Ce qui est valable, en général, pour les MBA américains l’est aussi, en particulier, pour la plus prestigieuse des écoles de commerce français, HEC. Comme le constate une diplômée[Qui ?] : « Le problème, c'est que dans les qualités intrinsèquement attribuées aux femmes, la modestie, la discrétion et même le silence sont leur lot. Si une femme demande une promotion, elle enfreint plusieurs de ces attributs féminins : elle cesse d'être modeste en pensant qu'elle mérite une promotion, elle prend la parole (au lieu de garder le silence). In fine, elle se verra reprocher son ambition « démesurée », une agressivité « déplacée » - alors que pour un homme, il est considéré comme normal - voire positif - de demander une promotion. » D’où la création, au sein de l’association des anciens élèves, d’HEC au Féminin[14] pour offrir des outils de carrière - parfois très concrets comme « comment demander une promotion » ou organiser des rencontres avec des femmes manager qui peuvent servir de modèles.

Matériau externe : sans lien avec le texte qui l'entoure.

-- ==== Sys2Proof/Laws/Tiers.lean ====
section
/-! SUPPORT. What a tick of a bank and a change of the effective tier leave of the ledgers, the timers and the notices
(R24, R37, R38, R48, R49, R106), and Table 3.3 as what the steps of R47 come to. -/

namespace Sys2Proof.Machine

/-- Writes that touch ports at queues alone, or not at all, change no session. -/
theorem Writes.session_eq {K : List Kind} (hK : ∀ k ∈ K, k = .queue ∨ Part.ports ∉ k.parts) {s t : State} (h : Writes K s t)
    (p : Port) : (t.port p).session = (s.port p).session := by
  induction h with
  | refl => rfl
  | snoc _ hk w ih =>
    rename_i t u k _
    refine Eq.trans ?_ ih
    rcases hK _ hk with rfl | hn
    · have key : ∀ (q : Port) (x : PortRec), x.session = (t.port q).session →
        ((t.setPort q x).port p).session = (t.port p).session := by
        intro q x hx
        by_cases hp : p = q
        · subst hp; rw [State.port_setPort_same]; exact hx
        · rw [State.port_setPort_ne _ _ hp]
      cases w <;> exact key _ _ rfl
    · rw [w.ports_eq hn p]

theorem State.reevaluate_session (s : State) (b : Bank) (p : Port) : ((s.reevaluate b).port p).session = (s.port p).session :=
  Writes.session_eq (by decide) (s.reevaluate_writes b) p

/-- The arithmetic of a counted tick, as Table 2.4 has it. -/
theorem LedgerRec.countTick_eq (r : LedgerRec) : r.countTick = (r.counted, r.breachesNext) := by
  have hs : 0 < r.active.step := by cases r.active <;> decide
  unfold LedgerRec.countTick LedgerRec.counted LedgerRec.breachesNext Config.ledgerLimit
  dsimp only
  split
  · simp; omega
  · split
    · simp; omega
    · split
      · simp; omega
      · simp; omega

/-- A tick outside COOL is counted. -/
theorem LedgerRec.tick_counted (r : LedgerRec) {x : Tier} (h : x ≠ .cool) : r.tick x = (r.counted, r.breachesNext) := by
  unfold LedgerRec.tick; cases x <;> first | exact absurd rfl h | exact r.countTick_eq

/-- What a tick leaves (R24, R106): the record, the breach handed over, the next interval; no session changes. -/
theorem State.takeTick_spec (s : State) (b : Bank) :
    let x := (s.ledgerOf b).tick s.thermal.effective
    let t := s.takeTick b
    t.ledgerOf b = x.1 ∧ (∀ c, c ≠ b → t.ledgerOf c = s.ledgerOf c)
      ∧ t.timer b = .running s.now (s.now + (s.ledgerOf b).active.step * s.thermal.effective.quadPeriod)
      ∧ (∀ c, c ≠ b → t.timer c = s.timer c)
      ∧ t.faults = (if x.2 then { s.faults with breaches := s.faults.breaches.set b (satInc s.faults.breaches[b]) } else s.faults)
      ∧ (∀ q, t.noticesOf q = if x.2 then (s.noticesOf q).offered (s.port q).session (.breach b) else s.noticesOf q)
      ∧ (∀ q, (t.port q).session = (s.port q).session)
      ∧ s.sameBut t [.ledger, .timers, .faults, .notices, .banks, .hold, .ports, .sent] := by
  intro x t
  obtain ⟨u, hu⟩ : ∃ u, u = (s.setLedger b x.1).setTimer b
    (.running s.now (s.now + tickPeriod (s.ledgerOf b).active s.thermal.effective)) := ⟨_, rfl⟩
  obtain ⟨v, hv⟩ : ∃ v, v = if x.2 then u.countBreach b else u := ⟨_, rfl⟩
  have ht : t = v.reevaluate b := by rw [hv, hu]; rfl
  have h1 : v.sameBut t [.banks, .hold, .ports, .sent] := ht ▸ (v.reevaluate_writes b).sameBut _ (by decide)
  have h2 : u.sameBut v [.faults, .notices] := by
    rw [hv]; split
    · intro y hy; exact u.countBreach_agree b y hy
    · exact State.sameBut_refl _ _
  have hl : t.ledger = u.ledger := (h1 .ledger (by decide)).trans (h2 .ledger (by decide))
  have htm : t.timers = u.timers := (h1 .timers (by decide)).trans (h2 .timers (by decide))
  refine ⟨?_, fun c hc => ?_, ?_, fun c hc => ?_, ?_, fun q => ?_, fun q => ?_, (s.takeTick_writes b).sameBut _ (by decide)⟩
  · unfold State.ledgerOf; rw [hl, hu]; exact State.ledgerOf_setLedger_same s b _
  · unfold State.ledgerOf; rw [hl, hu]; exact State.ledgerOf_setLedger_ne s _ hc
  · unfold State.timer; rw [htm, hu]; exact State.timer_setTimer_same _ b _
  · unfold State.timer; rw [htm, hu]; exact State.timer_setTimer_ne _ _ hc
  · rw [show t.faults = v.faults from h1 .faults (by decide), hv]
    split
    · rw [State.countBreach, show ∀ (z : State) n, (z.offerAttached n).faults = z.faults from fun z n =>
        z.offerAttached_agree n .faults (by decide), hu]; rfl
    · rw [hu]; rfl
  · unfold State.noticesOf
    rw [show t.notices = v.notices from h1 .notices (by decide), hv]
    split
    · have := State.noticesOf_offerAttached (.breach b)
        (u.setFaults { u.faults with breaches := u.faults.breaches.set b (satInc u.faults.breaches[b]) }) q
      rw [hu] at this ⊢; exact this
    · rw [hu]; rfl
  · rw [ht, v.reevaluate_session, show v.port q = u.port q from ?_, hu]; rfl
    unfold State.port; rw [show v.ports = u.ports from h2 .ports (by decide)]

/-- What a change to a hotter tier leaves of the ledgers, the timers and the notices, bank after bank. -/
theorem reschedule_fold (old new : Tier) (hn : new ≠ .cool) (bs : List Bank) (hnd : bs.Nodup) (s : State)
    (he : s.thermal.effective = new) :
    let t := bs.foldl (fun t b => t.rescheduleTick old new b) s
    (∀ c, t.ledgerOf c = if c ∈ bs ∧ s.tickDueAt old new c = true then (s.ledgerOf c).counted else s.ledgerOf c)
      ∧ (∀ c, t.timer c = if c ∈ bs then s.rescheduled old new c else s.timer c)
      ∧ (∀ q, t.noticesOf q = (s.noticesOf q).afterBreaches (s.port q).session
          (bs.filter fun b => s.tickDueAt old new b && (s.ledgerOf b).breachesNext))
      ∧ (∀ q, (t.port q).session = (s.port q).session)
      ∧ s.sameBut t [.ledger, .timers, .faults, .notices, .banks, .hold, .ports, .sent] := by
  induction bs generalizing s with
  | nil =>
    refine ⟨fun c => ?_, fun c => ?_, fun q => rfl, fun q => rfl, State.sameBut_refl _ _⟩ <;> simp
  | cons b bs ih =>
    obtain ⟨hb, hnd⟩ := List.nodup_cons.mp hnd
    obtain ⟨u, hu⟩ : ∃ u, u = s.rescheduleTick old new b := ⟨_, rfl⟩
    have one : u.ledgerOf b = (if s.tickDueAt old new b then (s.ledgerOf b).counted else s.ledgerOf b)
      ∧ (∀ c, c ≠ b → u.ledgerOf c = s.ledgerOf c) ∧ u.timer b = s.rescheduled old new b
      ∧ (∀ c, c ≠ b → u.timer c = s.timer c)
      ∧ (∀ q, u.noticesOf q = if s.tickDueAt old new b && (s.ledgerOf b).breachesNext then
          (s.noticesOf q).offered (s.port q).session (.breach b) else s.noticesOf q)
      ∧ (∀ q, (u.port q).session = (s.port q).session)
      ∧ s.sameBut u [.ledger, .timers, .faults, .notices, .banks, .hold, .ports, .sent] := by
      unfold State.rescheduleTick at hu
      unfold State.tickDueAt State.rescheduled
      split at hu
      · rename_i start next htm
        simp only [htm]
        split at hu
        · rename_i hq
          subst hu
          simp [hq, htm, State.sameBut_refl]
        · rename_i hq
          dsimp only at hu
          unfold tickPeriod at hu
          split at hu
          · rename_i hd
            subst hu
            rw [if_neg hq, if_pos hd]
            have : ¬ start + (s.ledgerOf b).active.step * new.quadPeriod ≤ s.now := Nat.not_le.mpr hd
            simp only [this, decide_false, Bool.and_false, Bool.false_and, Bool.false_eq_true, if_false]
            refine ⟨rfl, fun _ _ => rfl, State.timer_setTimer_same _ b _, fun c hc => State.timer_setTimer_ne _ _ hc,
              fun _ => rfl, fun _ => rfl, ?_⟩
            intro y hy; cases y <;> first | rfl | exact absurd (by decide) hy
          · rename_i hd
            subst hu
            rw [if_neg hq, if_neg hd]
            have : start + (s.ledgerOf b).active.step * new.quadPeriod ≤ s.now := Nat.not_lt.mp hd
            obtain ⟨h1, h2, h3, h4, h5, h6, h7, h8⟩ := s.takeTick_spec b
            rw [he, LedgerRec.tick_counted _ hn] at h1 h6
            rw [he] at h3
            simp only [this, hq, ne_eq, not_false_eq_true, decide_true, Bool.and_true, Bool.true_and, if_true]
            exact ⟨h1, h2, h3, h4, h6, h7, h8⟩
      · rename_i hx
        subst hu
        cases htm : u.timer b with
        | running a c => exact absurd htm (hx a c)
        | stopped => simp [State.sameBut_refl]
        | waiting m => simp [State.sameBut_refl]
    obtain ⟨o1, o2, o3, o4, o5, o6, o7⟩ := one
    have hnow : u.now = s.now := o7 .now (by decide)
    have hth : u.thermal = s.thermal := o7 .thermal (by decide)
    have cg : ∀ c, c ≠ b → u.tickDueAt old new c = s.tickDueAt old new c
        ∧ u.rescheduled old new c = s.rescheduled old new c := by
      intro c hc
      unfold State.tickDueAt State.rescheduled
      rw [o2 c hc, o4 c hc, hnow]; exact ⟨rfl, rfl⟩
    obtain ⟨i1, i2, i3, i4, i5⟩ := ih hnd u (by rw [hth]; exact he)
    rw [List.foldl_cons, ← hu]
    refine ⟨fun c => ?_, fun c => ?_, fun q => ?_, fun q => (i4 q).trans (o6 q),
      State.sameBut_trans o7 i5 _ (fun _ h => h) (fun _ h => h)⟩
    · rw [i1 c]
      by_cases hc : c = b
      · subst hc; rw [if_neg (fun h => hb h.1), o1]; simp
      · rw [(cg c hc).1, o2 c hc]; simp [hc]
    · rw [i2 c]
      by_cases hc : c = b
      · subst hc; rw [if_neg hb, o3]; simp
      · rw [(cg c hc).2, o4 c hc]; simp [hc]
    · rw [i3 q, o6 q, o5 q]
      have : bs.filter (fun c => u.tickDueAt old new c && (u.ledgerOf c).breachesNext)
          = bs.filter fun c => s.tickDueAt old new c && (s.ledgerOf c).breachesNext := by
        refine List.filter_congr fun c hc => ?_
        have hc' : c ≠ b := fun h => hb (h ▸ hc)
        rw [(cg c hc').1, o2 c hc']
      rw [this, List.filter_cons]
      unfold NoticeState.afterBreaches
      cases s.tickDueAt old new b && (s.ledgerOf b).breachesNext <;> rfl

/-- What a recomputation of the effective tier leaves, in three cases: no change, a cooler tier, a hotter
one (R37, R38, R48, R49). -/
theorem State.recomputeTier_spec (s : State) :
    let old := s.thermal.effective
    let new := s.thermal.sensed.hotter s.settings.tierPolicy.floor
    let t := s.recomputeTier
    t.thermal = { s.thermal with effective := new }
      ∧ s.sameBut t [.thermal, .ledger, .timers, .faults, .notices, .banks, .hold, .ports, .sent]
      ∧ (new = old → t = s)
      ∧ (new.rank < old.rank →
          (∀ q, t.noticesOf q = (s.noticesOf q).offered (s.port q).session (.tierChanged old new))
          ∧ (∀ b, t.ledgerOf b = if new = .cool then { s.ledgerOf b with skip := false } else s.ledgerOf b)
          ∧ s.sameBut t [.thermal, .ledger, .notices])
      ∧ (old.rank < new.rank →
          (∀ q, t.noticesOf q = ((s.noticesOf q).afterBreaches (s.port q).session (s.breachedAt old new)).offered
            (s.port q).session (.tierChanged old new))
          ∧ (∀ b, t.ledgerOf b = if s.tickDueAt old new b then (s.ledgerOf b).counted else s.ledgerOf b)
          ∧ ∀ b, t.timer b = s.rescheduled old new b) := by
  intro old new t
  have hold : s.thermal.effective = old := rfl
  have hnew : effectiveTier s.thermal.sensed s.settings.tierPolicy = new := rfl
  clear_value old new
  have hsame : s.sameBut t [.thermal, .ledger, .timers, .faults, .notices, .banks, .hold, .ports, .sent] :=
    s.recomputeTier_writes.sameBut _ (by decide)
  by_cases he : new = old
  · have ht : t = s := by show s.recomputeTier = s; unfold State.recomputeTier; rw [hnew, hold]; exact if_pos he
    refine ⟨?_, hsame, fun _ => ht, fun h => ?_, fun h => ?_⟩
    · rw [ht, he, ← hold]
    · rw [he] at h; exact absurd h (Nat.lt_irrefl _)
    · rw [he] at h; exact absurd h (Nat.lt_irrefl _)
  · obtain ⟨u, hu⟩ : ∃ u, u = s.setThermal { s.thermal with effective := new } := ⟨_, rfl⟩
    obtain ⟨v, hv⟩ : ∃ v, v = u.tierChange old new := ⟨_, rfl⟩
    have ht : t = v.offerAttached (.tierChanged old new) := by
      show s.recomputeTier = _
      unfold State.recomputeTier; rw [hnew, hold, hv, hu]; exact if_neg he
    have htv : v.sameBut t [.notices] := by
      rw [ht]; intro y hy; exact v.offerAttached_agree _ y (fun h => hy (by rw [h]; decide))
    have hnt : ∀ q, t.noticesOf q = (v.noticesOf q).offered (v.port q).session (.tierChanged old new) := by
      intro q; rw [ht]; exact State.noticesOf_offerAttached _ v q
    have hvth : v.thermal = u.thermal := by
      rw [hv]; unfold State.tierChange
      split
      · refine Writes.sameBut (K := .timer :: .tick :: evalKinds) (Writes.foldl _ (fun t b => ?_) _ _)
          [.ledger, .timers, .faults, .notices, .banks, .hold, .ports, .sent] (by decide) .thermal (by decide)
        unfold State.rescheduleTick
        split
        · refine .ite (fun _ => .refl _) fun _ => ?_
          dsimp only
          exact .ite (fun _ => .one (k := .timer) (by decide) (.timer _ b _)) fun _ => (State.takeTick_writes _ b).mono (by decide)
        · exact .refl _
      · split <;> rfl
    refine ⟨?_, hsame, fun h => absurd h he, fun h => ?_, fun h => ?_⟩
    · rw [show t.thermal = v.thermal from htv .thermal (by decide), hvth, hu]; rfl
    · have hv' : v = if new = .cool then { u with ledger := u.ledger.map fun r => { r with skip := false } } else u := by
        rw [hv]; unfold State.tierChange; rw [if_neg (by omega)]
      have hp : v.ports = s.ports := by rw [hv', hu]; split <;> rfl
      have hno : v.notices = s.notices := by rw [hv', hu]; split <;> rfl
      refine ⟨fun q => ?_, fun b => ?_, ?_⟩
      · rw [hnt q]; unfold State.noticesOf State.port; rw [hp, hno]
      · unfold State.ledgerOf
        rw [show t.ledger = v.ledger from htv .ledger (by decide), hv', hu]
        split
        · simp [State.setThermal]
        · rfl
      · refine State.sameBut_trans (t := v) (a := [.thermal, .ledger]) ?_ htv _ (by decide) (by decide)
        rw [hv', hu]
        intro y hy; split <;> cases y <;> first | rfl | exact absurd (by decide) hy
    · have hn : new ≠ .cool := by rintro rfl; exact absurd h (by cases old <;> decide)
      have hv' : v = allBanks.foldl (fun t b => t.rescheduleTick old new b) u := by
        rw [hv]; unfold State.tierChange; rw [if_pos h]
      obtain ⟨i1, i2, i3, i4, i5⟩ := reschedule_fold old new hn allBanks (by decide) u (by rw [hu]; rfl)
      rw [← hv'] at i1 i2 i3 i4 i5
      refine ⟨fun q => ?_, fun b => ?_, fun b => ?_⟩
      · rw [hnt q, i3 q, i4 q, hu]; rfl
      · unfold State.ledgerOf
        rw [show t.ledger = v.ledger from htv .ledger (by decide)]
        refine (i1 b).trans ?_
        rw [hu]
        simp only [mem_allBanks, true_and]; rfl
      · unfold State.timer
        rw [show t.timers = v.timers from htv .timers (by decide)]
        refine (i2 b).trans ?_
        rw [hu]
        simp only [mem_allBanks, if_true]; rfl

/-- Table 3.3 is what the steps of R47 come to, for every raw result. -/
theorem sensedAfter_eq (before : Tier) (v : BitVec 9) : sensedAfter before v.toInt = tierTable before v.toInt := by
  have h : ∀ i : Fin 512, ∀ x ∈ [Tier.cool, .normal, .warm, .hot],
      sensedAfter x (BitVec.ofFin (w := 9) i).toInt = tierTable x (BitVec.ofFin (w := 9) i).toInt := by decide +kernel
  exact h v.toFin before (by cases before <;> decide)

end Sys2Proof.Machine
end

Pour lutter objectivement contre ce plafond de verre, des chercheurs de McKinsey ont démontré depuis 2007 qu’une entreprise dont la direction est mixte avec une plus forte représentation de femmes est plus performante qu'une entreprise dont le comité de direction est non mixte[15].

Explications de l'écart de salaire attribuées aux trajectoires personnelles[modifier | modifier le code]

Une étude réalisée par des économistes béhavioristes aurait montré que les femmes sont moins motivées à gagner de l'argent. Selon eux, le mythe de la jeune louve aux dents longues n'a jamais existé et n'existera sans doute jamais[13].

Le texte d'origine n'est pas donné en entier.